I first create a little helper function that performs a row-wise sort on A and B (and renames it to V1 and V2).
replace_index <- function(dat){
x <- as.data.frame(t(sapply(seq_len(nrow(dat)),
function(i)sort(unlist(dat[i, 1:2])))))
names(x) <- paste("V", seq_len(ncol(x)), sep="")
data.frame(x, dat[, -(1:2), drop=FALSE])
}
replace_index(df1)
V1 V2 C D E F G
1 1 2 a a a a a
2 2 3 b b b c c
3 1 4 e e f f e
This means you can use a straight-forward merge to combine the data.
merge(replace_index(df1), replace_index(df2), all.y=TRUE)
V1 V2 C D E F G Z
1 1 2 a a a a a g
2 1 2 a a a a a h
3 1 4 e e f f e j
4 3 4 <NA> <NA> <NA> <NA> <NA> i
This is slightly clunky, and has some potential collision and order issues but works with your example
df1a <- df1; df1a$A <- df1$B; df1a$B <- df1$A #reverse A and B
merge(df2, rbind(df1,df1a), by.x=c("X","Y"), by.y=c("A","B"), all.x=TRUE)
to produce
X Y Z C D E F G
1 1 2 g a a a a a
2 1 4 j e e f f e
3 2 1 h a a a a a
4 3 4 i <NA> <NA> <NA> <NA> <NA>
One approach would be to create an id key for matching that is order invariant.
# create id key to match
require(plyr)
df1 = adply(df1, 1, transform, id = paste(min(A, B), "-", max(A, B)))
df2 = adply(df2, 1, transform, id = paste(min(X, Y), "-", max(X, Y)))

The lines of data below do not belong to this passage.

-- ==== Sys2Proof/Syntax.lean ====
section
/-! DEFINITION. The commands of the part: one constructor of `Instr` for each row of spec/opcode_table.json. -/

namespace Sys2Proof

/-- The two beams of a gate: A upstream, B downstream (chapter 1). -/
inductive Beam where
  | a
  | b
  deriving DecidableEq, Repr

/-- The two payout stations (Table 0-1). -/
inductive StationId where
  | a
  | b
  deriving DecidableEq, Repr

/-- What stands in a frame of Table 10-2 between the length byte and the check. -/
structure Frame where
  kind : Byte
  tag : Byte
  body : List Byte
  deriving DecidableEq, Repr

/-- The configuration of LANE.SET as its body carries it, in the order of Table 3-2. Enumerations are numbered from 0 in the
order their values are listed (R184): kind CRATE, KEG; binding A, B, none; capacity 8, 16, 32; window 16, 32, 64, 128. -/
structure LaneConfigArgs where
  kind : Nat
  binding : Nat
  capacity : Nat
  longLimit : Nat
  stuckLimit : Nat
  earlyHold : Nat
  lateGrace : Nat
  measureAge : Nat
  rejectWindow : Nat
  drainQuiet : Nat
  drainLimit : Nat
  readWindow : Nat
  declareCount : Nat
  clearRun : Nat
  deriving DecidableEq, Repr

/-- The keg part of a class entry (Table 4-2). -/
structure KegPartArgs where
  tare : Nat
  ullage : Nat
  full : Nat
  charge : Nat
  deriving DecidableEq, Repr

/-- A class entry as CLASS.PUT carries it: either part may be present (R184, R61). -/
structure ClassArgs where
  owner : Nat
  type : Nat
  kind : Nat
  deposit : Nat
  crate : Option Nat
  keg : Option KegPartArgs
  deriving DecidableEq, Repr

/-- The fields of ACCOUNT.PUT after the account number (Table 4-3). -/
structure AccountArgs where
  pool : Nat
  mode : Nat
  cashLimit : Nat
  tolerance : Nat
  holdAbove : Nat
  state : Nat
  deriving DecidableEq, Repr

/-- MARK.REMOVE and MARK.GET take a key or a slot (R66). -/
inductive MarkSel where
  | key (owner serial : Nat)
  | slot (n : Nat)
  deriving DecidableEq, Repr

/-- ACCOUNT.REMOVE and ACCOUNT.GET take an account number or a slot (R70). -/
inductive AccountSel where
  | number (n : Nat)
  | slot (n : Nat)
  deriving DecidableEq, Repr

/-- DROP.GET takes a drop number or a lane (R121). -/
inductive DropSel where
  | number (n : Nat)
  | lane (n : Nat)
  deriving DecidableEq, Repr

/-- The part of a drop that DROP.GET asks for (R185). -/
inductive DropPart where
  | summary
  | lines (first : Nat)
  deriving DecidableEq, Repr

/-- RECORD.CLEAR takes a drop number or ALL (R131). -/
inductive ClearSel where
  | number (n : Nat)
  | all
  deriving DecidableEq, Repr

/-- RECORD.GET takes a drop number or a slot (R144). -/
inductive RecordSel where
  | number (n : Nat)
  | slot (n : Nat)
  deriving DecidableEq, Repr

/-- One declaration of DROP.OPEN (R104). -/
structure Declaration where
  cls : Nat
  units : Nat
  deriving DecidableEq, Repr

/-- One entry of DROP.RESOLVE (R116); the cause is numbered in the order of Table 6-1. -/
structure ResolveArgs where
  cause : Nat
  cls : Nat
  items : Nat
  units : Nat
  value : Nat
  deriving DecidableEq, Repr

/-- One override of POOL.PUT (R67). -/
structure Override where
  cls : Nat
  deposit : Nat
  deriving DecidableEq, Repr

/-- One cassette of STATION.LOAD (R150). -/
structure CassetteArgs where
  denomination : Nat
  count : Nat
  threshold : Nat
  deriving DecidableEq, Repr

/-- The commands. Events on lines and links name the lane or station they happen at; requests carry the tag the host chose
and their parameters as sent, so that a value outside its range can be written down and refused. -/
inductive Instr where
  -- resets (R183)
  | powerOnReset
  | rstAssert
  -- the gate (chapter 1)
  | beamLineChange (lane : LaneIdx) (beam : Beam) (high : Bool)
  | beamEdge (lane : LaneIdx) (beam : Beam)
  | longLimit (lane : LaneIdx)
  | stuckLimit (lane : LaneIdx) (beam : Beam)
  | faultClear (lane : LaneIdx)
  -- sensor heads and identity capture (chapter 2)
  | headFrameDiscard (lane : LaneIdx) (frame : Frame) (check : Check)
  | headByteTimeout (lane : LaneIdx)
  | codeFrame (lane : LaneIdx) (owner type serial : Nat)
  | measureFrame (lane : LaneIdx) (form value : Nat)
  | statusFrame (lane : LaneIdx) (condition : Nat)
  | headSilence (lane : LaneIdx)
  | earlyHoldExpiry (lane : LaneIdx)
  | lateGraceExpiry (lane : LaneIdx)
  -- lane control (chapter 3)
  | takeoffLineChange (lane : LaneIdx) (high : Bool)
  | takeoffPulse (lane : LaneIdx)
  | rejectLineChange (lane : LaneIdx) (high : Bool)
  | rejectPress (lane : LaneIdx)
  | rejectWindowExpiry (lane : LaneIdx)
  -- timers of the Classifier, the Drop Unit and the Settlement Store
  | sightingAged
  | drainQuietPoint (lane : LaneIdx)
  | drainLimit (lane : LaneIdx)
  | claimDeadlineExpiry (slot : SlotIdx)
  -- station links (chapter 8)
  | stationFrameDiscard (station : StationId) (frame : Frame) (check : Check)
  | stationByteTimeout (station : StationId)
  | ready (station : StationId)
  | stationLinkSilence (station : StationId)
  | claim (station : StationId) (number code : Nat)
  | picked (station : StationId) (n1 n2 n3 n4 : Nat)
  | presented (station : StationId)
  | taken (station : StationId)
  | retracted (station : StationId)
  | dispenserFault (station : StationId) (code : Nat)
  | dispenseStepTimeout (station : StationId)
  -- the host link (chapter 10)
  | hostFrame (frame : Frame) (check : Check)
  | hostByteTimeout
  | transmitDone
  | yardClockStep
  | unknownRequest (tag kind : Byte)
  -- requests, in the order of the table
  | partPing (tag : Byte)
  | partClock (tag : Byte) (seconds : Nat)
  | partFilter (tag : Byte) (groups : Byte)
  | partRestart (tag : Byte)
  | partCounters (tag : Byte)
  | laneOn (tag : Byte) (lane : Nat)
  | laneOff (tag : Byte) (lane : Nat)
  | laneSet (tag : Byte) (lane : Nat) (config : LaneConfigArgs)
  | laneGet (tag : Byte) (lane : Nat) (clearPeak : Bool)
  | laneJournal (tag : Byte) (lane first count : Nat)
  | laneCounters (tag : Byte) (lane : Nat)
  | classPut (tag : Byte) (number : Nat) (entry : ClassArgs)
  | classRemove (tag : Byte) (number : Nat)
  | classGet (tag : Byte) (number : Nat)
  | markPut (tag : Byte) (owner serial mark : Nat)
  | markRemove (tag : Byte) (sel : MarkSel)
  | markGet (tag : Byte) (sel : MarkSel)
  | poolPut (tag : Byte) (pool : Nat) (accepted : BitVec 64) (overrides : List Override)
  | poolRemove (tag : Byte) (pool : Nat)
  | poolGet (tag : Byte) (pool : Nat)
  | accountPut (tag : Byte) (number : Nat) (fields : AccountArgs)
  | accountRemove (tag : Byte) (sel : AccountSel)
  | accountGet (tag : Byte) (sel : AccountSel)
  | sightHold (tag : Byte) (period : Nat)
  | sightFind (tag : Byte) (owner serial : Nat)
  | sightForget (tag : Byte) (owner serial : Nat)
  | dropOpen (tag : Byte) (lane account : Nat) (driver : List Byte) (declarations : List Declaration)
  | dropClose (tag : Byte) (number : Nat)
  | dropResolve (tag : Byte) (number : Nat) (entries : List ResolveArgs)
  | dropApprove (tag : Byte) (number : Nat) (writeOff : Bool)
  | dropAbandon (tag : Byte) (number : Nat)
  | dropGet (tag : Byte) (sel : DropSel) (part : DropPart)
  | recordCredit (tag : Byte) (number : Nat)
  | recordClear (tag : Byte) (sel : ClearSel)
  | recordGet (tag : Byte) (sel : RecordSel)
  | stationOpen (tag : Byte) (station : Nat)
  | stationClose (tag : Byte) (station : Nat)
  | stationLoad (tag : Byte) (station : Nat) (cassettes : Four CassetteArgs) (claimPeriod takePeriod : Nat) (returnTally : Bool)
  | stationGet (tag : Byte) (station : Nat)
  -- the last rows of the table
  | hostByteReceived (byte : Byte) (stopOk : Bool)
  | takeoffSettledFall (lane : LaneIdx)
  | rejectSettledRelease (lane : LaneIdx)
  deriving DecidableEq, Repr

end Sys2Proof
end

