/-- The Host Link (chapter 10). -/
structure HostLink where
  rx : Receiver
  reqBuf : List Frame
  reply : Option Reply
  tx : Option TxFrame
  notices : List Notice
  latch : Bool
  nextNotice : Nat
  filter : Byte
  clock : Nat
  clockBase : Nat
  deriving DecidableEq, Repr

end Sys2Proof.Machine

namespace Sys2Proof.Machine

/-- The whole part, and the queue of commands that wait. -/
structure State where
  rstHeld : Bool
  now : Nat
  host : HostLink
  yard : YardCounters
  lanes : Vector Lane 6
  tables : Tables
  holdPeriod : Nat
  sightings : List Sighting
  lastDrop : Nat
  checkPos : Nat
  parkOrder : List LaneIdx
  store : List (SlotIdx × SettleRec)
  finalOrder : List SlotIdx
  stationA : Station
  stationB : Station
  choices : Nat
  pending : List Instr
  deriving DecidableEq, Repr

/-- Reasons to stop the machine. The spec gives every command an effect and names nothing that stops the part, so there is
none: no command raises a fault. -/
inductive Fault where
  deriving DecidableEq, Repr

/-- Reasons to refuse a command.
`notModelled` is raised by an arm of `exec` for a row that has no meaning yet; no arm raises it now. It is safe: the model
stops where the part goes on. -/
inductive Refusal where
  | notModelled (mnemonic : String)
  deriving DecidableEq, Repr

/-! ## Power-on values -/

/-- The defaults of Table 3-2. -/
def LaneConfig.default : LaneConfig :=
  { kind := .crate, binding := .none, capacity := 16, longLimit := 2500, stuckLimit := 20, earlyHold := 300, lateGrace := 150,
    measureAge := 400, rejectWindow := 8000, drainQuiet := 3000, drainLimit := 60, readWindow := 32, declareCount := 8,
    clearRun := 16 }

/-- A debouncer at power-on: the settled level is low, and a line that is high starts its hold (R1, R43, R55; log 9). -/
def Debouncer.powerOn (line : Bool) (now : Nat) : Debouncer :=
  { line := line, settled := false, hold := if line then some now else none }

def Counter.zero : Counter := { value := 0, overflow := false }

def LaneCounters.zero : LaneCounters :=
  { forward := .zero, reverse := .zero, bounces := .zero, glitches := .zero, longItems := .zero, abandoned := .zero,
    paired := .zero, unread := .zero, multiCode := .zero, strayReads := .zero, strayItems := .zero, rejectsApplied := .zero,
    lateRejects := .zero, overflows := .zero, phantoms := .zero }

def YardCounters.zero : YardCounters :=
  { evicted := 0, aged := 0, tableFaults := 0, unknownDrop := 0, wrongStation := 0, notReady := 0, inProgress := 0,
    closedOut := 0, stationOut := 0, badCheck := 0, locked := 0, queueFull := 0, framesRejected := 0, noticesDiscarded := 0 }

/-- An empty journal (Table 9-5). -/
def Journal.empty : Journal := { entries := [], nextSeq := 1, readMark := 0, halfArmed := true, wrapArmed := true }

/-- A lane at power-on with the levels of its four lines (R18, R36, R40, R48, R53, R54, R174). It holds no A-blocking time, as after a lane
reset: the model's choice (log 30). -/
def Lane.powerOn (a b takeoff reject : Bool) : Lane :=
  { inService := false, cfg := .default, beamA := .powerOn a 0, beamB := .powerOn b 0, takeoff := .powerOn takeoff 0,
    reject := .powerOn reject 0, gate := .reset, stuckA := none, stuckB := none, lastABlock := none, head := .off,
    lastFault := 0, measure := none, early := none, grace := none, waiting := none, headRx := .hunting, occupancy := 0,
    peak := 0, latch := false, window := [], degraded := false, rejects := [], pacing := .stop, journal := .empty,
    counters := .zero, drop := none }

/-- A cassette at power-on (R164). -/
def Cassette.unused : Cassette := { denomination := 0, count := 0, threshold := 0, armed := true }

/-- A station at power-on (R164). -/
def Station.powerOn : Station :=
  { state := .closed, link := .lost, lastFault := 0, cassettes := .const .unused, claimPeriod := 1800, takePeriod := 30,
    retractValue := 0, retractNotes := 0, queue := [], rx := .hunting, sent := [] }

/-- The Host Link when a reset has ended and PART_UP (POWER), notice number 1, has begun to be sent (R183, R177). -/
def HostLink.powerOn : HostLink :=
  { rx := .hunting, reqBuf := [], reply := none, tx := some (.notice ⟨1, ⟨0, 0⟩, .partUp .power⟩), notices := [],
    latch := false, nextNotice := 2, filter := 0xFF, clock := 0, clockBase := 0 }

/-- The part right after a power-on reset with these lanes, count of choices made and waiting commands. -/
def State.powerOn (lanes : Vector Lane 6) (choices : Nat) (pending : List Instr) : State :=
  { rstHeld := false, now := 0, host := .powerOn, yard := .zero, lanes := lanes,
    tables := { classes := [], marks := [], pools := [], accounts := [] }, holdPeriod := 14400, sightings := [],
    lastDrop := 0, checkPos := 0, parkOrder := [], store := [], finalOrder := [], stationA := .powerOn, stationB := .powerOn,
    choices := choices, pending := pending }

/-- The machine right after reset: every line low (log 9), no command waiting. -/
def State.reset : State := State.powerOn (Vector.replicate 6 (Lane.powerOn false false false false)) 0 []

end Sys2Proof.Machine
end

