def StationView.bytes (v : StationView) : List Byte :=
  byteOf v.state.number ++ linkByte v.up ++ byteOf v.lastFault ++ v.cassettes.toList.flatMap Cassette.bytes ++
  leBytes 3 v.claimPeriod ++ byteOf v.takePeriod ++ leBytes 6 v.retractValue ++ leBytes 4 v.retractNotes ++
  listBytes (leBytes 2) v.queue ++ optionBytes DispenseView.bytes v.dispense

/-! ## A lane -/

/-- A capacity by its place among 8, 16 and 32. -/
def capacityNumber (n : Nat) : Nat := if n = 8 then 0 else if n = 16 then 1 else 2

/-- A read window by its place among 16, 32, 64 and 128. -/
def windowNumber (n : Nat) : Nat := if n = 16 then 0 else if n = 32 then 1 else if n = 64 then 2 else 3

def LaneConfig.bytes (c : LaneConfig) : List Byte :=
  byteOf c.kind.number ++ byteOf c.binding.number ++ byteOf (capacityNumber c.capacity) ++ leBytes 2 c.longLimit ++
  byteOf c.stuckLimit ++ leBytes 2 c.earlyHold ++ leBytes 2 c.lateGrace ++ leBytes 2 c.measureAge ++ leBytes 2 c.rejectWindow ++
  leBytes 2 c.drainQuiet ++ leBytes 2 c.drainLimit ++ byteOf (windowNumber c.readWindow) ++ byteOf c.declareCount ++ byteOf c.clearRun

/-- A code state, with the code when it is one code. That the code follows its own enumeration byte, which tells whether it is there, with no
presence byte between them, is the model's choice (log 18): R34 and R184 do not say. -/
def CodeState.bytes : CodeState → List Byte
  | .none => [0]
  | .one c => 1 :: c.bytes
  | .multi => [2]

/-- A settled level by its place in R1: blocked 0, clear 1 (R184; log 29). -/
def levelByte (blocked : Bool) : List Byte := byteOf (if blocked then 0 else 1)

def LaneView.bytes (v : LaneView) : List Byte :=
  byteOf v.state.number ++ optionBytes (leBytes 2) v.drop ++ v.cfg.bytes ++ byteOf v.gate ++
  optionBytes (fun x => byteOf (FaultBeams.number x)) v.faultBeams ++ levelByte v.blockedA ++ levelByte v.blockedB ++
  byteOf v.head ++ byteOf v.lastFault ++
  optionBytes (fun p => byteOf (Form.number p.1.form) ++ leBytes 2 p.1.value ++ leBytes 4 p.2) v.measure ++
  optionBytes Code.bytes v.early ++ optionBytes CodeState.bytes v.windowCode ++ flagByte v.graceRuns ++ flagByte v.waits ++
  byteOf v.occupancy ++ byteOf v.peak ++ flagByte v.latch ++ byteOf v.pacing.number ++ flagByte v.degraded ++
  byteOf v.windowItems ++ byteOf v.windowBad ++ byteOf v.rejects ++ optionBytes (leBytes 2) v.newestReject

def Counter.bytes (c : Counter) : List Byte := leBytes 4 c.value ++ flagByte c.overflow

def LaneCounters.bytes (c : LaneCounters) : List Byte :=
  [c.forward, c.reverse, c.bounces, c.glitches, c.longItems, c.abandoned, c.paired, c.unread, c.multiCode, c.strayReads,
   c.strayItems, c.rejectsApplied, c.lateRejects, c.overflows, c.phantoms].flatMap Counter.bytes

def YardCounters.bytes (y : YardCounters) : List Byte :=
  [y.evicted, y.aged, y.tableFaults, y.unknownDrop, y.wrongStation, y.notReady, y.inProgress, y.closedOut, y.stationOut,
   y.badCheck, y.locked, y.queueFull, y.framesRejected, y.noticesDiscarded].flatMap (leBytes 4)
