/-- A stuck timer reaches the stuck limit (R13, R14): each held item is abandoned with its entry and its count (in EXIT_ENTER the older first, log
15, and a reversing item's LONG flag clear, log 27, the model's choices), the late grace of an item abandoned in EXIT ends, an OPEN or DRAINING drop
is flagged, FAULT names the beams whose timers have run, the fault is journalled and BEAM_FAULT says how many items were abandoned; occupancy stays.
The fault-clear timer runs for 2,000 ms (R15): the gate is IDLE, the clear is journalled, BEAM_CLEAR is posted, and the drain is tested (R106). -/
def Obligations.BeamFaultRule : Prop :=
  (∀ (s : State) (i : LaneIdx) (x : Beam) (t : Nat), s.rstHeld = false → (s.lane i).gate.counting = true →
     (s.lane i).stuck x = some t → t + (s.lane i).cfg.stuckLimit * 1000 ≤ s.now →
     let held := abandonedEntries (s.lane i).gate s.now
     let timer : Option Nat := if (s.lane i).beamA.settled || (s.lane i).beamB.settled then none else some s.now
     let drop : Option LaneDrop := if (s.lane i).counting
       then (s.lane i).drop.map (fun d => { d with record := { d.record with gateFault := true } }) else (s.lane i).drop
     ∃ u beams, exec (.stuckLimit i x) s = .next u ∧
       u = finish (((((s.abandoning i held).modLane i (fun l => { l with
           gate := .fault beams timer, grace := (match (s.lane i).gate with | .exit _ => none | _ => l.grace), stuckA := none,
           stuckB := none, drop := drop })).journalWrite i (.fault (.beamFault beams))).post (.beamFault i beams held.length))) ∧
       (u.lane i).gate = .fault beams timer ∧
       (beams = .both ↔ ∀ y, ∃ t', (s.lane i).stuck y = some t' ∧ t' + (s.lane i).cfg.stuckLimit * 1000 ≤ s.now) ∧
       (beams ≠ .both → beams = match x with | .a => .a | .b => .b) ∧
       (u.lane i).stuckA = none ∧ (u.lane i).stuckB = none ∧ (u.lane i).occupancy = (s.lane i).occupancy ∧
       (u.lane i).waiting = (s.lane i).waiting ∧
       (u.lane i).counters.abandoned =
         (match (s.lane i).gate with
          | .idle => (s.lane i).counters.abandoned
          | .exitEnter _ _ => (s.lane i).counters.abandoned.raise.raise
          | _ => (s.lane i).counters.abandoned.raise) ∧
       (u.lane i).drop = drop ∧
       u.lane i = { s.lane i with
         gate := (u.lane i).gate, grace := (match (s.lane i).gate with | .exit _ => none | _ => (s.lane i).grace),
         stuckA := none, stuckB := none, drop := (u.lane i).drop,
         counters := { (s.lane i).counters with abandoned := (u.lane i).counters.abandoned },
         journal := (u.lane i).journal, pacing := (u.lane i).pacing }) ∧
  (∀ (s : State) (i : LaneIdx) (beams : FaultBeams) (t : Nat), s.rstHeld = false → (s.lane i).gate = .fault beams (some t) →
     t + 2000 ≤ s.now → (s.lane i).quietPoint = none →
     ∃ u, exec (.faultClear i) s = .next u ∧ (u.lane i).gate.beamFault = none ∧
       u.lane i = { s.lane i with
         gate := .idle, stuckA := none, stuckB := none, journal := (u.lane i).journal, pacing := (u.lane i).pacing } ∧
       (u.lane i).journal.entries.getLast? = some ⟨(s.lane i).journal.nextSeq, s.stamp, .fault .beamClear⟩) ∧
  (∀ (s : State) (i : LaneIdx) (beams : FaultBeams) (t : Nat), s.rstHeld = false → (s.lane i).gate = .fault beams (some t) →
     t + 2000 ≤ s.now →
     exec (.faultClear i) s = .next (finish ((((s.modLane i (fun l => { l with gate := .idle, stuckA := none, stuckB := none })).journalWrite
       i (.fault .beamClear)).post (.beamClear i)).quietTest i)))

/-! ## Sensor heads and identity capture -/

/-- A code frame from a PRESENT head by Table 2-3 (R24 to R29): an open window takes it, the item that waits takes it while its grace runs, else the
early hold takes it, a different held code being a stray read; at a reversing item at A and in FAULT it is a stray read itself. A
code frame from a LOST head brings it back as a STATUS frame with condition 0 does and is then routed (R22); in OFF it is discarded (R19). -/
def Obligations.CodeRouting : Prop :=
  (∀ (s : State) (i : LaneIdx) (o t n since : Nat) (it : FwdItem), s.rstHeld = false → o ≤ 4095 → t ≤ 255 → n ≤ 1048575 →
     (s.lane i).head = .present since →
     let it' : FwdItem := { it with code := match it.code with
       | .none => .one ⟨o, t, n⟩
       | .one c => if c = ⟨o, t, n⟩ then .one c else .multi
       | .multi => .multi }
     ((s.lane i).gate = .enter it → exec (.codeFrame i o t n) s = .next (finish (s.modLane i (fun l => { l with
       headRx := .hunting, head := .present s.now, gate := .enter it' })))) ∧
     ((s.lane i).gate = .span it → exec (.codeFrame i o t n) s = .next (finish (s.modLane i (fun l => { l with
       headRx := .hunting, head := .present s.now, gate := .span it' })))) ∧
     (∀ x, (s.lane i).gate = .exitEnter x it → exec (.codeFrame i o t n) s = .next (finish (s.modLane i (fun l => { l with
       headRx := .hunting, head := .present s.now, gate := .exitEnter x it' })))) ∧
     ((s.lane i).gate = .exit it → (s.lane i).grace ≠ none → exec (.codeFrame i o t n) s = .next (finish (s.modLane i (fun l => { l with
       headRx := .hunting, head := .present s.now, gate := .exit it' }))))) ∧
  (∀ (s : State) (i : LaneIdx) (o t n since : Nat), s.rstHeld = false → o ≤ 4095 → t ≤ 255 → n ≤ 1048575 →
     (s.lane i).head = .present since →
     (((s.lane i).gate = .idle ∨ (∃ it, (s.lane i).gate = .exit it) ∨ ∃ seen, (s.lane i).gate = .back seen) →
       (s.lane i).grace = none → 0 < (s.lane i).cfg.earlyHold →
       exec (.codeFrame i o t n) s = .next (finish (s.modLane i (fun l => { l with
         headRx := .hunting, head := .present s.now, early := some ⟨⟨o, t, n⟩, s.now⟩,
         counters := match l.early with
           | some h => if h.code = ⟨o, t, n⟩ then l.counters else l.counters.raise .strayReads
           | none => l.counters })))) ∧
     (((s.lane i).gate = .idle ∨ (∃ it, (s.lane i).gate = .exit it) ∨ ∃ seen, (s.lane i).gate = .back seen) →
       (s.lane i).grace = none → (s.lane i).cfg.earlyHold = 0 →
       exec (.codeFrame i o t n) s = .next (finish (s.modLane i (fun l => { l with
         headRx := .hunting, head := .present s.now, counters := l.counters.raise .strayReads })))) ∧
     (((s.lane i).gate = .idle ∨ ∃ seen, (s.lane i).gate = .back seen) → (s.lane i).grace ≠ none →
       exec (.codeFrame i o t n) s = .next (finish (s.modLane i (fun l => { l with
         headRx := .hunting, head := .present s.now,
         waiting := l.waiting.map (fun w => { w with item := { w.item with code := match w.item.code with
           | .none => .one ⟨o, t, n⟩
           | .one c => if c = ⟨o, t, n⟩ then .one c else .multi
           | .multi => .multi } }) })))) ∧
     (((∃ seen, (s.lane i).gate = .backSpan seen) ∨ (∃ seen, (s.lane i).gate = .backExit seen) ∨
         ∃ beams timer, (s.lane i).gate = .fault beams timer) →
       exec (.codeFrame i o t n) s = .next (finish (s.modLane i (fun l => { l with
         headRx := .hunting, head := .present s.now, counters := l.counters.raise .strayReads }))))) ∧
  (∀ (s : State) (i : LaneIdx) (o t n : Nat), s.rstHeld = false → o ≤ 4095 → t ≤ 255 → n ≤ 1048575 →
     ((s.lane i).head = .off → exec (.codeFrame i o t n) s =
       .next (finish (s.modLane i (fun l => { l with headRx := .hunting })))) ∧
     ((s.lane i).head = .lost → ∃ v, exec (.statusFrame i 0) s = .next v ∧ (∃ since, (v.lane i).head = .present since) ∧
       exec (.codeFrame i o t n) s = exec (.codeFrame i o t n) v))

# combine data frames using `match`
cbind(df2, df1[match(df2$id, df1$id),3:7])
This produces the output
X Y Z id C D E F G
1 1 2 g 1 - 2 a a a a a
1.1 2 1 h 1 - 2 a a a a a
NA 3 4 i 3 - 4 <NA> <NA> <NA> <NA> <NA>
3 1 4 j 1 - 4 e e f f e
You could also join the tables both ways (X == A and Y == B, then X == B and Y == A) and rbind them. This will produce duplicate pairs where one way yielded a match and the other yielded NA, so you would then reduce duplicates by slicing only a single row for each X-Y combination, the one without NA if one exists.
library(dplyr)
m <- left_join(df2,df1,by = c("X" = "A","Y" = "B"))
n <- left_join(df2,df1,by = c("Y" = "A","X" = "B"))
rbind(m,n) %>%
group_by(X,Y) %>%
arrange(C,D,E,F,G) %>% # sort to put NA rows on bottom of pairs
slice(1) # take top row from combination
Produces:
Source: local data frame [4 x 8]
Groups: X, Y
X Y Z C D E F G
1 1 2 g a a a a a
2 1 4 j e e f f e
3 2 1 h a a a a a
4 3 4 i NA NA NA NA NA
Here's another possible solution in base R. This solution cbind()s new key columns (K1 and K2) to both data.frames using the vectorized pmin() and pmax() functions to derive the canonical order of the key columns, and merges on those:
merge(cbind(df2,K1=pmin(df2$X,df2$Y),K2=pmax(df2$X,df2$Y)),cbind(df1,K1=pmin(df1$A,df1$B),K2=pmax(df1$A,df1$B)),all.x=T)[,-c(1:2,6:7)];
## X Y Z C D E F G
## 1 1 2 g a a a a a
## 2 2 1 h a a a a a
## 3 1 4 j e e f f e
## 4 3 4 i <NA> <NA> <NA> <NA> <NA>
Note that the use of pmin() and pmax() is only possible for this problem because you only have two key columns; if you had more, then you'd have to use some kind of apply+sort solution to achieve the canonical key order for merging, similar to what #Andrie does in his helper function, which would work for any number of key columns, but would be less performant.